▸ **Task instructions**: Below is a block of records. Copy every line in it that contains the word "ruleDup".

▸ **Dataset entries**:
---------------

-- ==== Sys2Proof/Machine/TokenRules.lean ====
section
/-! DEFINITION. Token and channel rules (Table 7.5, R175-R186). -/

namespace Sys2Proof.Machine

open Sys2Proof

/-- The token that a rule emits from a source: payload, FMT, sidecar, STOP and F of the source, TAG and slack of the rule (R175, R176). -/
def Token.fwd (k : Token) (tag : BitVec 3) (sl : Slack) : Token := { k with tag := tag, bg := sl.bg, slack := sl.n }

/-- The outputs of a mask (Table 7.5). -/
def maskOuts (m : BitVec 8) : List (Fin 8) := (List.finRange 8).filter (fun i => m.getLsbD i.val)

/-- `send oK, src` (R177). -/
def ruleSend (o : Fin 8) (src : Opd) (addend : BitVec 20) (tag : BitVec 3) (e : Env) : Option Fire :=
  match e.read src with
  | none => none
  | some x =>
    let k := if addend = 0 then x.tok else Token.scalar (x.word + addend.signExtend 64) e.sl
    e.result 1 x.bad x.eff (.o o) (.ok (k.fwd tag e.sl))
def execSend (hdr : Hdr) (o : Fin 8) (src : Opd) (addend : BitVec 20) (tag : BitVec 3) (s : State) : Host.Outcome State Fault Refusal :=
  runRule hdr (ruleSend o src addend tag) s

/-- A copy on every output of a mask, or none while one has no room (R178); the bounds fault of a plain handle goes out in every claimed entry (R165,
R200, log 15). -/
def emitAll (m : BitVec 8) (x : Val) (eff : List Effect) (tag : BitVec 3) (e : Env) : Option Fire :=
  if (maskOuts m).all (fun o => e.room o 1) then
    let k := if x.bad then faultToken e.pre e.f.ctx e.slot e.sl bounds else x.tok.fwd tag e.sl
    some ⟨eff ++ (maskOuts m).map (fun o => .emit o k), none⟩
  else none

/-- `dup mask, src` (R178). -/
def ruleDup (mask : BitVec 8) (src : Opd) (tag : BitVec 3) (e : Env) : Option Fire :=
  match e.read src with
  | none => none
  | some x => emitAll mask x x.eff tag e
def execDup (hdr : Hdr) (mask : BitVec 8) (src : Opd) (tag : BitVec 3) (s : State) : Host.Outcome State Fault Refusal :=
  runRule hdr (ruleDup mask src tag) s

/-- `steer mask, src, sel` (R179); the bounds fault of a plain handle goes out on the output that `sel` names, when the mask has it (R200). -/
def ruleSteer (mask : BitVec 8) (src sel : Opd) (tag : BitVec 3) (e : Env) : Option Fire :=
  match e.read2 src sel with
  | none => none
  | some (x, y, eff) =>
    if x.tok.data? then
      let j : Fin 8 := ⟨y.word.toNat % 8, Nat.mod_lt _ (by decide)⟩
      if mask.getLsbD j.val then e.result 1 x.bad eff (.o j) (.ok (x.tok.fwd tag e.sl))
      else some (e.fault 1 eff none ⟨fcBounds, j.val, 0⟩)
    else emitAll mask x eff tag e
def execSteer (hdr : Hdr) (mask : BitVec 8) (src sel : Opd) (tag : BitVec 3) (s : State) : Host.Outcome State Fault Refusal :=
  runRule hdr (ruleSteer mask src sel tag) s

/-- `merge oK, cA, cB, pN`: only the selected channel is tested and consumed (R180). -/
def ruleMerge (o a b n : Fin 8) (tag : BitVec 3) (e : Env) : Option Fire :=
  match e.read (.c (if e.pre.pred n then a else b)) with
  | none => none
  | some x => e.result 1 false x.eff (.o o) (.ok (x.tok.fwd tag e.sl))
def execMerge (hdr : Hdr) (o a b n : Fin 8) (tag : BitVec 3) (s : State) : Host.Outcome State Fault Refusal :=
  runRule hdr (ruleMerge o a b n tag) s

/-- `gate oK, src, ctl`: room is needed even in a firing that discards (R180). DESIGN CHOICE (log 95): such a firing takes no room from the slots after it. -/
def ruleGate (o : Fin 8) (src ctl : Opd) (tag : BitVec 3) (e : Env) : Option Fire :=
  match e.read2 src ctl with
  | none => none
  | some (x, y, eff) =>
    if x.tok.data? && !x.bad && y.word == 0 then
      if e.room o 1 then some ⟨eff, none⟩ else none
    else e.result 1 x.bad eff (.o o) (.ok (x.tok.fwd tag e.sl))
def execGate (hdr : Hdr) (o : Fin 8) (src ctl : Opd) (tag : BitVec 3) (s : State) : Host.Outcome State Fault Refusal :=
  runRule hdr (ruleGate o src ctl tag) s

/-- `drop src` (R180). -/
def ruleDrop (src : Opd) (e : Env) : Option Fire :=
  match e.read src with
  | none => none
  | some x => if x.bad then some (e.fault 1 x.eff none bounds) else some ⟨x.eff, none⟩
def execDrop (hdr : Hdr) (src : Opd) (s : State) : Host.Outcome State Fault Refusal := runRule hdr (ruleDrop src) s

/-- `stop oK, level` (R180). -/
def ruleStop (o : Fin 8) (level : BitVec 2) (tag : BitVec 3) (e : Env) : Option Fire :=
  e.result 1 false [] (.o o) (.ok ((Token.stopTok level e.sl).fwd tag e.sl))
def execStop (hdr : Hdr) (o : Fin 8) (level : BitVec 2) (tag : BitVec 3) (s : State) : Host.Outcome State Fault Refusal :=
  runRule hdr (ruleStop o level tag) s

/-- `retag cN, n`: 0-7 a context, 8 free (R185). -/
def ruleRetag (n : Fin 8) (v : BitVec 4) (_ : Env) : Option Fire :=
  some ⟨[.retag n (if h : v.toNat < 8 then some ⟨v.toNat, h⟩ else none)], none⟩
def execRetag (hdr : Hdr) (n : Fin 8) (v : BitVec 4) (s : State) : Host.Outcome State Fault Refusal := runRule hdr (ruleRetag n v) s

/-- The count that a `repeat` starts with (R181). -/
def Env.repeatStart (e : Env) (n : Option Opd) (imm : BitVec 20) : Option (BitVec 32) :=
  if imm ≠ 0 then some (imm.setWidth 32)
  else match n with
    | none => some 0
    | some b => (e.read b).map fun y => BitVec.ofNat 32 (Nat.min y.word.toNat (2 ^ 32 - 1))

/-- `repeat oK, src, n` (R181). -/
def ruleRepeat (o c : Fin 8) (n : Option Opd) (imm : BitVec 20) (tag : BitVec 3) (e : Env) : Option Fire :=
  match e.take c with
  | none => none
  | some k =>
    let cnt := e.ctx.reps[e.slot]
    let go (m : BitVec 32) : Option Fire :=
      e.result 1 false (.setRep (m - 1) :: (if m = 1 then [.pop c] else [])) (.o o) (.ok (k.fwd tag e.sl))
    if cnt = 0 then
      match e.repeatStart n imm with
      | none => none
      | some m => if m = 0 then some ⟨[.pop c], none⟩ else go m
    else go cnt
def execRepeat (hdr : Hdr) (o c : Fin 8) (n : Option Opd) (imm : BitVec 20) (tag : BitVec 3) (s : State) :
    Host.Outcome State Fault Refusal :=
  runRule hdr (ruleRepeat o c n imm tag) s

/-- `count oK, cN` (R182). -/
def ruleCount (o c : Fin 8) (tag : BitVec 3) (e : Env) : Option Fire :=
  match e.take c with
  | none => none
  | some k =>
    if k.data? then some ⟨[.pop c, .setCnt c (e.pre.cnt[c] + 1)], none⟩
    else
      let w := BitVec.ofNat 64 (e.pre.cnt[c].toNat + k.stop.toNat * 2 ^ 32 + (if k.f then 2 ^ 34 else 0))
      e.result 1 false [.pop c, .setCnt c 0] (.o o) (.ok ((Token.scalar w e.sl).fwd tag e.sl))
def execCount (hdr : Hdr) (o c : Fin 8) (tag : BitVec 3) (s : State) : Host.Outcome State Fault Refusal := runRule hdr (ruleCount o c tag) s

/-- `isect oK, cA, cB` (R183): data heads on both and a free entry are needed in every case. -/
def ruleIsect (o a b : Fin 8) (tag : BitVec 3) (e : Env) : Option Fire :=
  match e.take a, e.take b with
  | some x, some y =>
    let u : Word := x.data.setWidth 64
    let v : Word := y.data.setWidth 64
    if !e.room o 1 then none
    else if u = v then e.result 1 false [.pop a, .pop b] (.o o) (.ok (x.fwd tag e.sl))
    else if u.toNat < v.toNat then some ⟨[.pop a], none⟩
    else some ⟨[.pop b], none⟩
  | _, _ => none
def execIsect (hdr : Hdr) (o a b : Fin 8) (tag : BitVec 3) (s : State) : Host.Outcome State Fault Refusal :=
  runRule hdr (ruleIsect o a b tag) s

/-- Half of a token's payload and sidecar (R184). -/
def Token.half (k : Token) (hi : Bool) : Token :=
  let n := if hi then 1 else 0
  { k with
    data := (k.data.extractLsb' (256 * n) 256).setWidth 512,
    side := (k.side.extractLsb' (32 * n) 32).setWidth 64 ||| 0x7F7F7F7F00000000 }

/-- `split oK, src` (R184). -/
def ruleSplit (o : Fin 8) (src : Opd) (tag : BitVec 3) (e : Env) : Option Fire :=
  match e.read src with
  | none => none
  | some x =>
    let o1 : Fin 8 := o + 1
    if !(e.room o 1 && e.room o1 1) then none
    else if x.bad then some (e.fault 1 x.eff (some o) bounds)
    else if x.tok.fmt = 44 then some (e.fault 1 x.eff (some o) (badTag 44))
    else some ⟨x.eff ++ [.emit o ((x.tok.half false).fwd tag e.sl), .emit o1 ((x.tok.half true).fwd tag e.sl)], none⟩
def execSplit (hdr : Hdr) (o : Fin 8) (src : Opd) (tag : BitVec 3) (s : State) : Host.Outcome State Fault Refusal :=
  runRule hdr (ruleSplit o src tag) s

end Sys2Proof.Machine
end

---------------

▸ **Solved problem**:
def ruleDup (mask : BitVec 8) (src : Opd) (tag : BitVec 3) (e : Env) : Option Fire :=
  runRule hdr (ruleDup mask src tag) s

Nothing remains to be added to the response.